[[ SOURCE MATERIAL open ]]

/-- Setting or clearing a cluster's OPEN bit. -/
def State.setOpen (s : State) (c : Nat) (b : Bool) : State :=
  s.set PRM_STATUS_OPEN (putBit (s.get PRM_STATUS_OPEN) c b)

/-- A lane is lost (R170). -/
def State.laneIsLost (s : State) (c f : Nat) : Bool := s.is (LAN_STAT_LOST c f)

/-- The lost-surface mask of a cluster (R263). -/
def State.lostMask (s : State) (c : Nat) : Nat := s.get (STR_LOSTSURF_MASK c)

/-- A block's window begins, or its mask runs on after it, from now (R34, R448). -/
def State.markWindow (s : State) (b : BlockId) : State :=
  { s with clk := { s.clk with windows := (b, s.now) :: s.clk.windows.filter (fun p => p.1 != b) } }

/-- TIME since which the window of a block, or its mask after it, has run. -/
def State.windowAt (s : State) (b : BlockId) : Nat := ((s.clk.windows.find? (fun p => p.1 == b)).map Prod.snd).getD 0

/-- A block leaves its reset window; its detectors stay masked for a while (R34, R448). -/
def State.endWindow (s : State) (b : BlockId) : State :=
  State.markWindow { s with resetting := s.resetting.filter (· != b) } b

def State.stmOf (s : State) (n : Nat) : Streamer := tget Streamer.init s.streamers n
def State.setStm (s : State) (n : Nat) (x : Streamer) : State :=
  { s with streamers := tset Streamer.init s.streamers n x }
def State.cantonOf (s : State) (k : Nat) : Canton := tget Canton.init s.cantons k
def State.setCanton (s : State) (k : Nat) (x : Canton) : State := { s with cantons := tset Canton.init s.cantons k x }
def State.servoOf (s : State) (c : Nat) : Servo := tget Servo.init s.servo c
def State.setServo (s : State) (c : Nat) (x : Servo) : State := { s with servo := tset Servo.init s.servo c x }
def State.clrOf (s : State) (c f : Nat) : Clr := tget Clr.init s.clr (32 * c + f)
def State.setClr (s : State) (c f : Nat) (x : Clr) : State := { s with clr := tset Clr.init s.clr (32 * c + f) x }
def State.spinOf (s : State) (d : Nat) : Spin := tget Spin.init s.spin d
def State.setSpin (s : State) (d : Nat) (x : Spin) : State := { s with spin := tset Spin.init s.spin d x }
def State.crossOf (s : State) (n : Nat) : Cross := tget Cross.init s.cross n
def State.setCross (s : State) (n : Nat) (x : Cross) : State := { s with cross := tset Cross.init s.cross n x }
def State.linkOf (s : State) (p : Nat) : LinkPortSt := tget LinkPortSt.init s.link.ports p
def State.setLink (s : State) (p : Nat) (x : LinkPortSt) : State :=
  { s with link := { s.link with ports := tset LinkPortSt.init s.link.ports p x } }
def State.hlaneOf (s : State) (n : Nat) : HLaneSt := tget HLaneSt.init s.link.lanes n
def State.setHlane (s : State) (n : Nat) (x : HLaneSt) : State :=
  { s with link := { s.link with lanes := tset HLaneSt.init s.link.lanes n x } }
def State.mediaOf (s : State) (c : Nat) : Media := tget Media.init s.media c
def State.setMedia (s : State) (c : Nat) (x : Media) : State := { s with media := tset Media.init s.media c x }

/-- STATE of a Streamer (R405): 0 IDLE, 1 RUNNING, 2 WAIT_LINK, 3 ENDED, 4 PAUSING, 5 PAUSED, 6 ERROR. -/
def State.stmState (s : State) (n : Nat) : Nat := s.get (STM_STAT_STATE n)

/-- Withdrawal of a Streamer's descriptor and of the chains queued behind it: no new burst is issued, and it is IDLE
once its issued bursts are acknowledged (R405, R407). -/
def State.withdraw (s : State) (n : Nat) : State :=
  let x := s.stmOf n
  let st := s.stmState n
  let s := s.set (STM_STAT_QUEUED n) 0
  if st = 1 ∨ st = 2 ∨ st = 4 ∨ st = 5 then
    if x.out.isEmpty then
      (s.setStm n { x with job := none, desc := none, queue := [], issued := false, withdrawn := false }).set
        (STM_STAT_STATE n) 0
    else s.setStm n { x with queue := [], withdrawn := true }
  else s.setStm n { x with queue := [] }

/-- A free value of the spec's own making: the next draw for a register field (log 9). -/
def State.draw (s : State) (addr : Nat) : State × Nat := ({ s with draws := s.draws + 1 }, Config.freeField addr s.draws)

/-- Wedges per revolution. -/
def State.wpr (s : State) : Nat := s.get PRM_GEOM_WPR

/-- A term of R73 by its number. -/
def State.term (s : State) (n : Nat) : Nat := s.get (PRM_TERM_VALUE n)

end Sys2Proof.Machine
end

[[ SOURCE MATERIAL closed ]]

[WHAT YOU NEED TO DO]:
All the entries should be written out again precisely.

[ANSWER SPACE]:
/-- Setting or clearing a cluster's OPEN bit. -/
def State.setOpen (s : State) (c : Nat) (b : Bool) : State :=
  s.set PRM_STATUS_OPEN (putBit (s.get PRM_STATUS_OPEN) c b)

/-- A lane is lost (R170). -/
def State.laneIsLost (s : State) (c f : Nat) : Bool := s.is (LAN_STAT_LOST c f)

/-- The lost-surface mask of a cluster (R263). -/
def State.lostMask (s : State) (c : Nat) : Nat := s.get (STR_LOSTSURF_MASK c)

/-- A block's window begins, or its mask runs on after it, from now (R34, R448). -/
def State.markWindow (s : State) (b : BlockId) : State :=
  { s with clk := { s.clk with windows := (b, s.now) :: s.clk.windows.filter (fun p => p.1 != b) } }

/-- TIME since which the window of a block, or its mask after it, has run. -/
def State.windowAt (s : State) (b : BlockId) : Nat := ((s.clk.windows.find? (fun p => p.1 == b)).map Prod.snd).getD 0

/-- A block leaves its reset window; its detectors stay masked for a while (R34, R448). -/
def State.endWindow (s : State) (b : BlockId) : State :=
  State.markWindow { s with resetting := s.resetting.filter (· != b) } b

def State.stmOf (s : State) (n : Nat) : Streamer := tget Streamer.init s.streamers n
def State.setStm (s : State) (n : Nat) (x : Streamer) : State :=
  { s with streamers := tset Streamer.init s.streamers n x }
def State.cantonOf (s : State) (k : Nat) : Canton := tget Canton.init s.cantons k
def State.setCanton (s : State) (k : Nat) (x : Canton) : State := { s with cantons := tset Canton.init s.cantons k x }
def State.servoOf (s : State) (c : Nat) : Servo := tget Servo.init s.servo c
def State.setServo (s : State) (c : Nat) (x : Servo) : State := { s with servo := tset Servo.init s.servo c x }
def State.clrOf (s : State) (c f : Nat) : Clr := tget Clr.init s.clr (32 * c + f)
def State.setClr (s : State) (c f : Nat) (x : Clr) : State := { s with clr := tset Clr.init s.clr (32 * c + f) x }
def State.spinOf (s : State) (d : Nat) : Spin := tget Spin.init s.spin d
def State.setSpin (s : State) (d : Nat) (x : Spin) : State := { s with spin := tset Spin.init s.spin d x }
def State.crossOf (s : State) (n : Nat) : Cross := tget Cross.init s.cross n
def State.setCross (s : State) (n : Nat) (x : Cross) : State := { s with cross := tset Cross.init s.cross n x }
def State.linkOf (s : State) (p : Nat) : LinkPortSt := tget LinkPortSt.init s.link.ports p
def State.setLink (s : State) (p : Nat) (x : LinkPortSt) : State :=
  { s with link := { s.link with ports := tset LinkPortSt.init s.link.ports p x } }
def State.hlaneOf (s : State) (n : Nat) : HLaneSt := tget HLaneSt.init s.link.lanes n
def State.setHlane (s : State) (n : Nat) (x : HLaneSt) : State :=
  { s with link := { s.link with lanes := tset HLaneSt.init s.link.lanes n x } }
def State.mediaOf (s : State) (c : Nat) : Media := tget Media.init s.media c
def State.setMedia (s : State) (c : Nat) (x : Media) : State := { s with media := tset Media.init s.media c x }

/-- STATE of a Streamer (R405): 0 IDLE, 1 RUNNING, 2 WAIT_LINK, 3 ENDED, 4 PAUSING, 5 PAUSED, 6 ERROR. -/
def State.stmState (s : State) (n : Nat) : Nat := s.get (STM_STAT_STATE n)

/-- Withdrawal of a Streamer's descriptor and of the chains queued behind it: no new burst is issued, and it is IDLE
once its issued bursts are acknowledged (R405, R407). -/
def State.withdraw (s : State) (n : Nat) : State :=
  let x := s.stmOf n
  let st := s.stmState n
  let s := s.set (STM_STAT_QUEUED n) 0
  if st = 1 ∨ st = 2 ∨ st = 4 ∨ st = 5 then
    if x.out.isEmpty then
      (s.setStm n { x with job := none, desc := none, queue := [], issued := false, withdrawn := false }).set
        (STM_STAT_STATE n) 0
    else s.setStm n { x with queue := [], withdrawn := true }
  else s.setStm n { x with queue := [] }

/-- A free value of the spec's own making: the next draw for a register field (log 9). -/
def State.draw (s : State) (addr : Nat) : State × Nat := ({ s with draws := s.draws + 1 }, Config.freeField addr s.draws)

/-- Wedges per revolution. -/
def State.wpr (s : State) : Nat := s.get PRM_GEOM_WPR

/-- A term of R73 by its number. -/
def State.term (s : State) (n : Nat) : Nat := s.get (PRM_TERM_VALUE n)

end Sys2Proof.Machine
end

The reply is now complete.